In the context of the second detection method illustrated in figure 15, a window is considered a "region of interest" (ROI) if, once the thresholding of the histogram has been performed, at least two potential microcalcifications are counted inside it.

Now referring again to figures 1 and 2, we wish to remark that the signals coming from the two detection methods seen above are joined by means of a logic operation OR, giving rise to the global list of the signals which will then be regrouped according to the clustering criterion described below. Since each method is able to report microcalcifications with similar characteristics, by joining together those obtained with different methods it is possible to detect signals with different properties.

The presence of clusters of microcalcifications is in many cases the first and often the only indicator of a breast tumour. In the majority of cases, isolated microcalcifications are not clinically significant. It is for this reason that a CAD for mammography is always oriented towards the search for clusters rather than for single microcalcifications.

The clustering scheme implemented identifies as clusters a group of three or more microcalcifications wherein the distance from the nearest microcalcification is less than 5 mm.

On this point it may be noted that the input data are composed of the list of the coordinates of the mass centres of all the signals identified at the end of the detection phase of single microcalcifications.

For each of the localised signals, the set of those less than 5 mm from each other is determined. If the number in the group is less than three, the signal concerned is eliminated as it is considered isolated, otherwise it survives the clustering phase and goes on to form a group together with the other signals in the set. Once the signals that make up a cluster have been determined, it is characterised by three numbers (x, y, R) representing the centre and the radius of the cluster, where x and y designate the spatial coordinates of the mass centre of the cluster, while R represents the distance between the centre of the cluster and the signal farthest away from it.

Apart from what has been said previously, the assessment of the performance of the said method of detection is expressed by the percentage of true clusters found with respect to the number of false-positive clusters generated.

On this point, the detection of a lesion in a radiological image consists of discriminating a signal, represented by the lesion, from a background noise, represented by the normal breast tissue. A simple protocol, for assessing the performances of a radiologist or of an automatic detection method, is represented by the forced discrimination process with two alternatives. According to this scheme, an observer is presented with a series of stimuli, where one stimulus may be only "noise" or "signal + noise". Each time a stimulus is presented, the observer must classify it replying "signal present" or "signal absent". There are then four different possible situations, illustrated in the diagram in figure 21.

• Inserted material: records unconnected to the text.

-- ==== Sys2Proof/Machine/Operands.lean ====
section
/-! DEFINITION. What the commands make of their operands: CLAMP for coordinates (41_cursor_scroll_engine.md R129). Attributes,
colour indices and characters are used as they stand (30_encoding.md R85 to R88). -/

namespace Sys2Proof.Machine

/-- `clamp(v, lo, hi)` on integers (00_scope.md R10). -/
def clamp (v lo hi : Int) : Int := if v < lo then lo else if hi < v then hi else v

/-- `clamp_row(R) = clamp(R, 0, ROWS − 1)` as the 5-bit register holds it (R129, R21). -/
def clampRow (r : Int) : BitVec 5 := BitVec.ofInt 5 (clamp r 0 (Config.rows - 1))

/-- `clamp_col(C) = clamp(C, 0, COLUMNS − 1)` as the 7-bit register holds it (R129, R22). -/
def clampCol (c : Int) : BitVec 7 := BitVec.ofInt 7 (clamp c 0 (Config.columns - 1))

end Sys2Proof.Machine
end

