-- ==== Sys2Proof/Laws/PerInstr.lean ====
section
/-! SUPPORT. Per command: its word matches its own row of the opcode map (30_encoding.md R83), whatever its operands. -/

namespace Sys2Proof.Laws.EncodesInRow

open Sys2Proof

/-- `encode i & mask == match` for the row of `i`. -/
def Statement (i : Instr) : Prop := encode i &&& i.row.mask = i.row.pattern

theorem init : Statement .init := by unfold Statement; decide

theorem clear : Statement .clear := by unfold Statement; decide

theorem setcolor (attr : Byte) : Statement (.setcolor attr) := by
  apply BitVec.eq_of_getLsbD_eq
  intro i hi
  simp only [encode, Instr.row, rowSetcolor, BitVec.getLsbD_and, BitVec.getLsbD_or, BitVec.getLsbD_setWidth]
  interval_cases i <;> simp

theorem setcolorfb (fg bg : ColorIndex) : Statement (.setcolorfb fg bg) := by
  apply BitVec.eq_of_getLsbD_eq
  intro i hi
  simp only [encode, Instr.row, rowSetcolorfb, BitVec.getLsbD_and, BitVec.getLsbD_or, BitVec.getLsbD_setWidth, BitVec.getLsbD_shiftLeft]
  interval_cases i <;> simp

theorem wrch (ch : Byte) : Statement (.wrch ch) := by
  apply BitVec.eq_of_getLsbD_eq
  intro i hi
  simp only [encode, Instr.row, rowWrch, BitVec.getLsbD_and, BitVec.getLsbD_or, BitVec.getLsbD_setWidth]
  interval_cases i <;> simp

theorem wrchc (ch attr : Byte) : Statement (.wrchc ch attr) := by
  apply BitVec.eq_of_getLsbD_eq
  intro i hi
  simp only [encode, Instr.row, rowWrchc, BitVec.getLsbD_and, BitVec.getLsbD_or, BitVec.getLsbD_setWidth, BitVec.getLsbD_shiftLeft]
  interval_cases i <;> simp

theorem setcursor (row col : Int) : Statement (.setcursor row col) := by
  apply BitVec.eq_of_getLsbD_eq
  intro i hi
  simp only [encode, Instr.row, rowSetcursor, BitVec.getLsbD_and, BitVec.getLsbD_or, BitVec.getLsbD_setWidth, BitVec.getLsbD_shiftLeft]
  interval_cases i <;> simp

end Sys2Proof.Laws.EncodesInRow
end

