theorem AsmLine.commands_wrstr {bs : List Int} {is : List Instr}
    (h : Machine.wrstr (bs.map (BitVec.ofInt 8) ++ [0#8]) = .ok is) :
    (AsmLine.wrstr bs).commands = is := by
  simp [AsmLine.commands, h]

/-- A byte operand other than 0 is no zero byte. -/
theorem zero_not_mem_map_ofInt {bs : List Int} (h : ∀ b ∈ bs, inRange 0 255 b) (hzero : 0 ∉ bs) :
    0#8 ∉ bs.map (BitVec.ofInt 8) := by
  intro hmem
  obtain ⟨b, hb, hb0⟩ := List.mem_map.mp hmem
  obtain ⟨hlo, hhi⟩ := h b hb
  have hnat : (b % 256).toNat = 0 := by simpa [BitVec.toNat_ofInt] using congrArg BitVec.toNat hb0
  exact hzero (by rwa [show b = 0 by omega] at hb)

/-- WRSTR's words are the words of the bytes before the first zero (R95). -/
theorem AsmLine.commands_wrstr_append_zero {pre : List Int} (h : ∀ b ∈ pre, inRange 0 255 b) (hzero : 0 ∉ pre)
    (rest : List Int) :
    (AsmLine.wrstr (pre ++ 0 :: rest)).commands = Machine.wrbytes (pre.map (BitVec.ofInt 8)) :=
  AsmLine.commands_wrstr (by simpa using wrstr_append_zero (zero_not_mem_map_ofInt h hzero) _)

theorem AsmLine.commands_wrstr_of_not_mem {bs : List Int} (h : ∀ b ∈ bs, inRange 0 255 b) (hzero : 0 ∉ bs) :
    (AsmLine.wrstr bs).commands = Machine.wrbytes (bs.map (BitVec.ofInt 8)) :=
  AsmLine.commands_wrstr (wrstr_append_zero (zero_not_mem_map_ofInt h hzero) [])

theorem wellFormed_of_mem_wrbytes {bs : List Byte} {i : Instr} (h : i ∈ wrbytes bs) : i.wellFormed := by
  obtain ⟨b, -, rfl⟩ := List.mem_map.mp h
  trivial

/-- Whatever its bytes, WRSTR is some WRBYTES (R162). -/
theorem AsmLine.exists_commands_wrstr (bs : List Int) : ∃ cs, (AsmLine.wrstr bs).commands = Machine.wrbytes cs := by
  cases hlen : strlen (bs.map (BitVec.ofInt 8) ++ [0#8]) with
  | some n => exact ⟨_, AsmLine.commands_wrstr (by rw [Machine.wrstr, hlen])⟩
  | none => exact ⟨[], by simp [AsmLine.commands, Machine.wrstr, hlen, Machine.wrbytes]⟩

theorem AsmLine.commands_wellFormed {l : AsmLine} (h : l.rangesHold) : ∀ i ∈ l.commands, i.wellFormed := by
  intro i hi
  cases l with
  | wrbytes bs => exact wellFormed_of_mem_wrbytes hi
  | wrstr bs =>
    obtain ⟨cs, hcs⟩ := AsmLine.exists_commands_wrstr bs
    exact wellFormed_of_mem_wrbytes (hcs ▸ hi)
  | setcursor row col => cases List.mem_singleton.mp hi; exact h
  | init | clear | setcolor | setcolorfb | wrch | wrchc => cases List.mem_singleton.mp hi; trivial

/-- What a line assembles to decodes to its commands. -/
theorem AsmLine.map_decode_words {l : AsmLine} {ws : List Word} (h : l.words = .ok ws) :
    ws.map decode = l.commands.map .ok := by
  by_cases hrange : l.rangesHold
  · cases (AsmLine.words_of_rangesHold hrange).symm.trans h
    rw [List.map_map]
    exact List.map_congr_left fun i hi => decode_encode (AsmLine.commands_wellFormed hrange i hi)
  · cases (AsmLine.words_of_not_rangesHold hrange).symm.trans h

/-- Settles O54: a line in range has the encodings of its commands, whose operands stand in their fields as they are. -/
theorem assemblerEmitsTheTableWords : Obligations.AssemblerEmitsTheTableWords := by
  refine ⟨rfl, rfl, fun a ha => ?_, fun f b hf hb => ?_, fun c hc => ?_, fun c a hc ha => ?_, fun r c hr hc => ?_,
    fun bs hbs => ?_, fun pre rest hbs hzero => ?_, fun bs hbs hzero => ?_, fun l ws h => l.map_decode_words h⟩
  · rw [AsmLine.words_of_rangesHold (l := .setcolor a) ha, ← setWidth_ofInt_byte ha]
    rfl
  · rw [AsmLine.words_of_rangesHold (l := .setcolorfb f b) ⟨hf, hb⟩, ← setWidth_ofInt_color hf, ← setWidth_ofInt_color hb]
    rfl
  · rw [AsmLine.words_of_rangesHold (l := .wrch c) hc, ← setWidth_ofInt_byte hc]
    rfl
  · rw [AsmLine.words_of_rangesHold (l := .wrchc c a) ⟨hc, ha⟩, ← setWidth_ofInt_byte hc, ← setWidth_ofInt_byte ha]
    rfl
  · rw [AsmLine.words_of_rangesHold (l := .setcursor r c) ⟨hr, hc⟩, ← setWidth_ofInt_coordinate, ← setWidth_ofInt_coordinate]
    rfl
  · rw [AsmLine.words_of_rangesHold (l := .wrbytes bs) hbs, ← map_encode_wrbytes hbs]
    rfl
  · have hpre : ∀ b ∈ pre, inRange 0 255 b := fun b hb => hbs b (List.mem_append_left _ hb)
    rw [AsmLine.words_of_rangesHold (l := .wrstr (pre ++ 0 :: rest)) hbs, AsmLine.commands_wrstr_append_zero hpre hzero,
      map_encode_wrbytes hpre]
  · rw [AsmLine.words_of_rangesHold (l := .wrstr bs) hbs, AsmLine.commands_wrstr_of_not_mem hbs hzero,
      map_encode_wrbytes hbs]

end Sys2Proof.Machine
end

section
/-! The codec's two formats (40_cell_codec.md R110, R111): the low part or-ed with the shifted high part is their
concatenation, from which the fields, the number and the two inversion laws follow. -/

namespace Sys2Proof.Machine

/-- `lo | (hi << n)`, with `n` the width of `lo`. -/
theorem setWidth_or_shiftLeft_eq_append {n m : Nat} (lo : BitVec n) (hi : BitVec m) :
    lo.setWidth (m + n) ||| (hi.setWidth (m + n) <<< n) = hi ++ lo := by
  rw [BitVec.append_def, BitVec.shiftLeftZeroExtend_eq, BitVec.setWidth'_eq, BitVec.or_comm]

theorem toNat_append_eq_add {n m : Nat} (hi : BitVec m) (lo : BitVec n) :
    (hi ++ lo).toNat = 2 ^ n * hi.toNat + lo.toNat := by
  rw [BitVec.toNat_append, ← Nat.shiftLeft_add_eq_or_of_lt lo.isLt, Nat.shiftLeft_eq, Nat.mul_comm]

/-! `encode_cell` (R110). -/

theorem encodeCell_eq_append (g a : Byte) : encodeCell g a = a ++ g := setWidth_or_shiftLeft_eq_append g a

theorem toNat_encodeCell (g a : Byte) : (encodeCell g a).toNat = 256 * a.toNat + g.toNat := by
  rw [encodeCell_eq_append]
  exact toNat_append_eq_add a g

theorem encodeCell_inj {g a g' a' : Byte} (h : encodeCell g a = encodeCell g' a') : g = g' ∧ a = a' :=
  ⟨by simpa using congrArg glyphOf h, by simpa using congrArg attrOf h⟩

/-- Settles O26: the parts are read back, and every cell is the cell of its parts. -/
theorem cellPacksGlyphLowAttrHigh : Obligations.CellPacksGlyphLowAttrHigh := by
  refine ⟨fun g a => ⟨rfl, glyphOf_encodeCell g a, attrOf_encodeCell g a, toNat_encodeCell g a, encodeCell_eq_append g a⟩,
    fun _ _ _ _ h => encodeCell_inj h, fun c => ⟨glyphOf c, attrOf c, encodeCell_parts c⟩, ?_⟩
  decide

/-! `encode_attribute` (R111). -/

theorem encodeAttribute_eq_append (f b : ColorIndex) : encodeAttribute f b = b ++ f := setWidth_or_shiftLeft_eq_append f b

theorem toNat_encodeAttribute (f b : ColorIndex) : (encodeAttribute f b).toNat = 16 * b.toNat + f.toNat := by
  rw [encodeAttribute_eq_append]
  exact toNat_append_eq_add b f

@[simp] theorem fgOf_encodeAttribute (f b : ColorIndex) : fgOf (encodeAttribute f b) = f := by
  rw [encodeAttribute_eq_append]
  exact BitVec.extractLsb'_append_eq_right

@[simp] theorem bgOf_encodeAttribute (f b : ColorIndex) : bgOf (encodeAttribute f b) = b := by
  rw [encodeAttribute_eq_append]
  exact BitVec.extractLsb'_append_eq_left

@[simp] theorem encodeAttribute_parts (a : Byte) : encodeAttribute (fgOf a) (bgOf a) = a := by
  rw [encodeAttribute_eq_append]
  exact (BitVec.extractLsb'_append_extractLsb'_eq_extractLsb' rfl).trans BitVec.extractLsb'_eq_self

theorem encodeAttribute_inj {f b f' b' : ColorIndex} (h : encodeAttribute f b = encodeAttribute f' b') :
    f = f' ∧ b = b' :=
  ⟨by simpa using congrArg fgOf h, by simpa using congrArg bgOf h⟩

/-- Settles O27: the parts are read back, and every attribute is the attribute of its parts. -/
theorem attrPacksForegroundLowBackgroundHigh : Obligations.AttrPacksForegroundLowBackgroundHigh := by
  refine ⟨fun f b => ⟨rfl, fgOf_encodeAttribute f b, bgOf_encodeAttribute f b, toNat_encodeAttribute f b⟩,
    fun _ _ _ _ h => encodeAttribute_inj h, fun a => ⟨fgOf a, bgOf a, encodeAttribute_parts a⟩, ?_⟩
  decide

/-- Settles O28: the extractors are the fields by definition; the inversion laws are those of the two encoders. -/
theorem extractorsInvertTheCodec : Obligations.ExtractorsInvertTheCodec :=
  ⟨fun _ => ⟨rfl, rfl⟩, fun _ => ⟨rfl, rfl⟩, fun g a => ⟨glyphOf_encodeCell g a, attrOf_encodeCell g a⟩, encodeCell_parts,
    fun f b => ⟨fgOf_encodeAttribute f b, bgOf_encodeAttribute f b⟩, encodeAttribute_parts⟩

/-- Settles O29: BLANK is `encode_cell` of the space glyph, 0x20 at the binding of R8. -/
theorem blankIsSpaceInTheColour : Obligations.BlankIsSpaceInTheColour :=
  ⟨fun _ => rfl, rfl, rfl, rfl⟩

end Sys2Proof.Machine
end

section
/-! Text within a row (95_test_vectors.md S7): a printable that does not scroll (41_cursor_scroll_engine.md R123 a, b), and
the stores of a list of them, one after another from the cursor's cell on. -/

namespace Sys2Proof.Machine

/-- R123 a: before the last column the cursor only moves on. -/
theorem exec_wrch_within_row {b : Byte} {s : State} (hb : printable b) (hrest : s.AtRest) (hcol : s.col.toNat < 79) :
    exec (.wrch b) s = .next ((stored b s).withCol (s.col + 1#7)) := by
  obtain ⟨hnewline, hreturn⟩ := hb
  obtain ⟨hrow, hcol80, hmem⟩ := hrest
  calc exec (.wrch b) s
    _ = advancePrintable b s := advance_printable hnewline hreturn s
    _ = .next ((stored b s).withCol (s.col + 1#7)) := by
      rw [advancePrintable_of_rest b hrow hcol80 hmem, if_neg hcol.ne]

/-- R123 b: in the last column of any row but the last the cursor goes to the start of the next row. -/
theorem exec_wrch_at_row_end {b : Byte} {s : State} (hb : printable b) (hrest : s.AtRest) (hcol : s.col.toNat = 79)
    (hrow : s.row.toNat < 24) :
    exec (.wrch b) s = .next (((stored b s).withCol 0#7).withRow (s.row + 1#5)) := by
  obtain ⟨hnewline, hreturn⟩ := hb
  obtain ⟨hrow25, hcol80, hmem⟩ := hrest
  calc exec (.wrch b) s
    _ = advancePrintable b s := advance_printable hnewline hreturn s
    _ = lineFeed ((stored b s).withCol 0#7) := by rw [advancePrintable_of_rest b hrow25 hcol80 hmem, if_pos hcol]
    _ = .next (((stored b s).withCol 0#7).withRow (s.row + 1#5)) := lineFeed_of_lt hrow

The assessment of the performances of an observer, whether this be a doctor or an automatic method, is accomplished in terms of the Receiver Operating Characteristic (ROC).

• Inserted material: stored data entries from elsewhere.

-- ==== Sys2Proof/Machine/Operands.lean ====
section
/-! DEFINITION. The operand computations: the frame built from TX_FRAME's operands (41_encoder.md R66), the fields
taken out of a frame (44_frame_port.md R106), one bit of a frame written (43_decoder.md R94, R95), the duration a
falling edge measures (R92), and the duration column of the encoder's table (41_encoder.md R64). -/

namespace Sys2Proof.Machine

/-- `inv <- (~command)[7:0]` (R66). -/
def invertedCommand (command : Command) : Command := ~~~command

/-- The frame TX_FRAME sends: `zext(address) | zext(command) << 16 | zext(inv) << 24` (R66). -/
def assembleFrame (address : Address) (command : Command) : Frame :=
  address.setWidth 32 ||| (command.setWidth 32 <<< 16) ||| ((invertedCommand command).setWidth 32 <<< 24)

/-- `address <- F[15:0]` (R106). -/
def frameAddress (F : Frame) : Address := F.extractLsb' 0 16

/-- `command <- F[23:16]` (R106). -/
def frameCommand (F : Frame) : Command := F.extractLsb' 16 8

/-- `inverted <- F[31:24]` (R106). -/
def frameInverted (F : Frame) : Command := F.extractLsb' 24 8

/-- `expected(F) = (~F[23:16])[7:0]` (R107). -/
def frameExpected (F : Frame) : Command := ~~~(frameCommand F)

/-- `F` with bit `i` set to `b` (43_decoder.md R91, R94, R95). -/
def setFrameBit (F : Frame) (i : BitVec 5) (b : Bool) : Frame :=
  if b then F ||| (1#32 <<< i.toNat) else F &&& ~~~(1#32 <<< i.toNat)

/-- `d <- now -_32 lastEdgeTimestamp`: the difference modulo 2^32 (R92). -/
def edgeDuration (now last : Timestamp) : Timestamp := now - last

/-- The space that encodes one data bit: ONE_SPACE for 1, ZERO_SPACE for 0 (41_encoder.md R64). -/
def bitSpaceMicros (b : Bool) : Nat := if b then Config.oneSpace else Config.zeroSpace

/-- The microseconds loaded into `enc_remaining` on entering a phase (41_encoder.md R64); BIT_SPACE reads
`enc_frame[enc_bit]`. IDLE is not timed; code 7 is never entered. -/
def phaseMicros (p : EncPhase) (frame : Frame) (bit : BitVec 5) : Nat :=
  match p with
  | .idle => 0
  | .leadMark => Config.leadingPulse
  | .leadSpace => Config.leadingSpace
  | .repeatSpace => Config.repeatSpace
  | .bitMark => Config.pulse
  | .bitSpace => bitSpaceMicros (frame.getLsbD bit.toNat)
  | .stopMark => Config.pulse
  | .unused => 0

end Sys2Proof.Machine
end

The observer is presented with a sample of radiographic images, some of which contain a single lesion, others are normal, which he must classify. At this point the True-Positive and False-Positive percentages are calculated, as happens in a decision-making process of the "Yes/No" type.

The results produced are illustrated in a graph, giving rise to a ROC curve, constructed with couples of values of the type (P(FP),P(TP)). The values of P(TP) and of P(FP) represent respectively the True-Positive percentages (often indicated as TPF, or True-Positive Fraction) and the False-Positive percentages (also indicated as FPF, or False-Positive Fraction).

In order to express the performances of a diagnostic method, we introduce indices of "sensitivity", understood as the percentage of images which present a lesion and which are correctly classified, and of "specificity", understood as the percentage of "normal" images classified as such. The True-Positive Fraction and True-Negative Fraction values therefore determine the sensitivity and specificity values of the method.

More precisely:[Sensitivity] = TPF = P(TP)[Specificity] = TNF = 1 - FPF = 1 - P(FP) where TPF, TNF, FPF are respectively the True-Positive, True-Negative and False-Positive Fraction. The performances of a method can therefore be expressed by either "specificity" and "sensitivity", or by FPF and TPF.

Although the ROC analysis can be applied to a vast type of problems of identification and classification of signals, it has one big limit. Its application is limited to those decision-making problems in which the observer, in the presence of a stimulus, is tied to a single reply: "signal present" or "signal absent". In many practical problems this limit is inadequate. Consider, for example, an automatic method for locating an object in a digital image. The algorithm may indicate different points of the image, but only one of these identifies the searched object, while the others are false-positives. Applying ROC analysis, it results that the method has produced a true-positive, because the object has been located. However, the information concerning the false-positives is ignored. To ensure that these data too are included in the analysis, a variation of the ROC curves is used, known as Free-Response Operating Characteristic (FROC). An example of a FROC curve is illustrated in figure 22.

As may be noted, the X axis expresses the number of false-positives per image. There would be no sense in expressing this value as a percentage since, theoretically, there are no limits to the number of false-positives which may be generated.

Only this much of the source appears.